AMD Quietly Introduces Ryzen 3 5100 Quad-Core Processor For AM4
source?
AM4!
I mean, i said new CPU's were coming to AM4 a while back but this isn't what i had in mind.
My guess is AM4 is their budget platform now - they want to keep selling A520 and B550 boards (and the chipsets) with some AM4 CPUs to the low end market, while AM5 matures and gets cheaper over time
It makes sense for them to sell one generation old + the new at the same time, so they can keep two production lines running at any given time.
That way their budget stuff isn't fighting for fab space of the high end parts
it spreads the risk out, and lets them get more products to market against all those seemingly random launch shortages we've suffered
That video explains what's been niggling in my mind with intels un-Efficiency cores: The AMD cores are using 1.5-2W each on those 96-128 core chips. Those arent even the new C cores.
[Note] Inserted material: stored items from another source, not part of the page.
/-! ## Rounding (R33, R37 to R41) -/

/-- Whether a value with the low `s` bits `r` of its magnitude dropped and the kept part `q` is rounded up in magnitude. -/
def roundUp (rm : Rm) (neg : Bool) (q r s : Nat) : Bool :=
  if r = 0 then false else
  match rm with
  | .rne => decide (2 ^ s < 2 * r) || (decide (2 * r = 2 ^ s) && decide (q % 2 = 1))
  | .rtz => false
  | .rdn => neg
  | .rup => !neg
  | .rmm => decide (2 ^ s ≤ 2 * r)
  | .sto u => decide (u.toNat * 2 ^ s < r * 2 ^ 32)

/-- A magnitude m × 2^e rounded to a multiple of 2^q: the multiple, and whether it is exact. -/
def roundMag (rm : Rm) (neg : Bool) (m : Nat) (e q : Int) : Nat × Bool :=
  if q ≤ e then (m * 2 ^ (e - q).toNat, true)
  else
    let s := (q - e).toNat
    let k := m / 2 ^ s
    let r := m % 2 ^ s
    (if roundUp rm neg k r s then k + 1 else k, decide (r = 0))

/-- Overflow rounds to an infinity in these modes (R40). -/
def ovfInf (rm : Rm) (neg : Bool) : Bool :=
  match rm with
  | .rtz => false
  | .rdn => neg
  | .rup => !neg
  | _ => true

/-- An infinite input (R40). -/
def infResult (F : FFmt) (sat neg : Bool) : Rnd :=
  match F.sp with
  | .ieee => ⟨signBit F neg + (2 ^ F.eb - 1) * 2 ^ F.mb, 0⟩
  | .e4m3 => ⟨signBit F neg + (if sat then 0x7E else 0x7F), fNV⟩
  | .none => ⟨signBit F neg + maxCode F, fNV⟩

/-- A finite value that overflows (R40). -/
def ovfResult (F : FFmt) (rm : Rm) (sat neg : Bool) : Rnd :=
  let c := if ovfInf rm neg && !sat then
      (match F.sp with
       | .ieee => (2 ^ F.eb - 1) * 2 ^ F.mb
       | .e4m3 => 0x7F
       | .none => maxCode F)
    else maxCode F
  ⟨signBit F neg + c, fOF ||| fNX⟩

/-- The magnitude of the code of the largest finite value, as mantissa and exponent. -/
def maxMag (F : FFmt) : Nat × Int :=
  match decodeF F (maxCode F) with
  | .fin _ m e => (m, e)
  | _ => (0, 0)

/-- `round_to` of R39 for a finite value and a floating-point format. -/
def roundFin (F : FFmt) (rm : Rm) (sat neg : Bool) (m : Nat) (e : Int) : Rnd :=
  if m = 0 then ⟨signBit F neg, 0⟩ else
  let lead : Int := (Nat.log2 m : Int) + e
  let q : Int := max (lead - F.mb) (1 - F.bias - F.mb)
  let (k, exact) := roundMag rm neg m e q
  let mx := maxMag F
  let big : Bool := decide (cmpFin (false, mx.1, mx.2) (false, k, q) < 0)
  let stoBig : Bool := match rm with
    | .sto _ => decide (cmpFin (false, mx.1, mx.2) (false, m, e) < 0)
    | _ => false
  if big || stoBig then ovfResult F rm sat neg
  else
    let nx : Flags := if exact then 0 else fNX
    if k < 2 ^ F.mb then
      ⟨signBit F neg + k, nx ||| (if exact then 0 else fUF)⟩
    else
      let (k, q) := if 2 ^ (F.mb + 1) ≤ k then (k / 2, q + 1) else (k, q)
      ⟨signBit F neg + ((q + F.mb + F.bias).toNat) * 2 ^ F.mb + (k - 2 ^ F.mb), nx⟩

/-- A conversion to an integer format (R41). An integer result of a stochastic conversion is out of range when the
value lies outside the least and the greatest integer of the format (log 15). -/
def roundInt (w : Nat) (signed : Bool) (rm : Rm) (sat : Bool) (x : Num) : Rnd :=
  let lo : Int := if signed then -(2 ^ (w - 1)) else 0
  let hi : Int := if signed then 2 ^ (w - 1) - 1 else 2 ^ w - 1
  let bad (toHi : Bool) : Rnd := ⟨if sat then intCode w (if toHi then hi else lo) else 2 ^ (w - 1), fNV⟩
  match x with
  | .nan _ => ⟨if sat then 0 else 2 ^ (w - 1), fNV⟩
  | .inf n => bad (!n)
  | .fin n m e =>
    if decide (e > 64) && decide (m ≠ 0) then bad (!n) else
    let (k, exact) := roundMag rm n m e 0
    let v : Int := if n then -(k : Int) else k
    let stoOut : Bool := match rm with
      | .sto _ => decide (cmpFin (n, m, e) (decide (hi < 0), hi.natAbs, 0) > 0) ||
                  decide (cmpFin (n, m, e) (decide (lo < 0), lo.natAbs, 0) < 0)
      | _ => false
    if v < lo ∨ hi < v ∨ stoOut then bad (!n)
    else ⟨intCode w v, if exact then 0 else fNX⟩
~100W to 6 3D gaming P cores and 35W over 16 C cores?
Yeah, that would work wonders. Imagine office PC's and laptops at that power level, if they arent boosting them out of their efficiency curves.
It is a bit of neverending conundrum with chips - desired optimization points. As a manufacturer, do you want or can you sell efficiency as the main point? CPUs are a little trickier at that but GPUs might be an easier example - would you want an RTX 4090 at 300W power limit? How about 150W? Given that everything that would go into such product remains the same, meaning the cost would also be the same.
There is always possibility of limiting the larger CPU (or GPU) to the desired spot. AMD even has ECO mode. Both AMD and Intel (and Nvidia) have configurable power limits and depending on specific thing and needs also frequency limits. Basically, take a 7800X3D, limit its frequency to 3GHz and set the power limit at 24W and see where it leaves you and whether you would be willing to pay the cost for the results you get. Would be an interesting test, to be honest.
power efficiency is the key here - 16 core 32 thread laptops in a 45W power limit is entirely plausible, and that would shake up the market a lot
These are different in that even power limited and optimised they're well under the wattage you can achieve on anything else - played with a zen3+ DDR5 laptop and it was 3-4W per core in MT and 6W peak ST, 2-3x higher than these epyc cores, which again are not based on the C core design.
Dont you think the limited release 5600x3D seems like the perfect thing to pair up with a bunch of C-cores? Memory light tasks get the 3D cache, core/thread heavy tasks get the C-cores.
Big big deal here is that the C-cores are also physically smaller, they can get more in the same physical space and produce more per wafer. That helps out the bottom line a lot.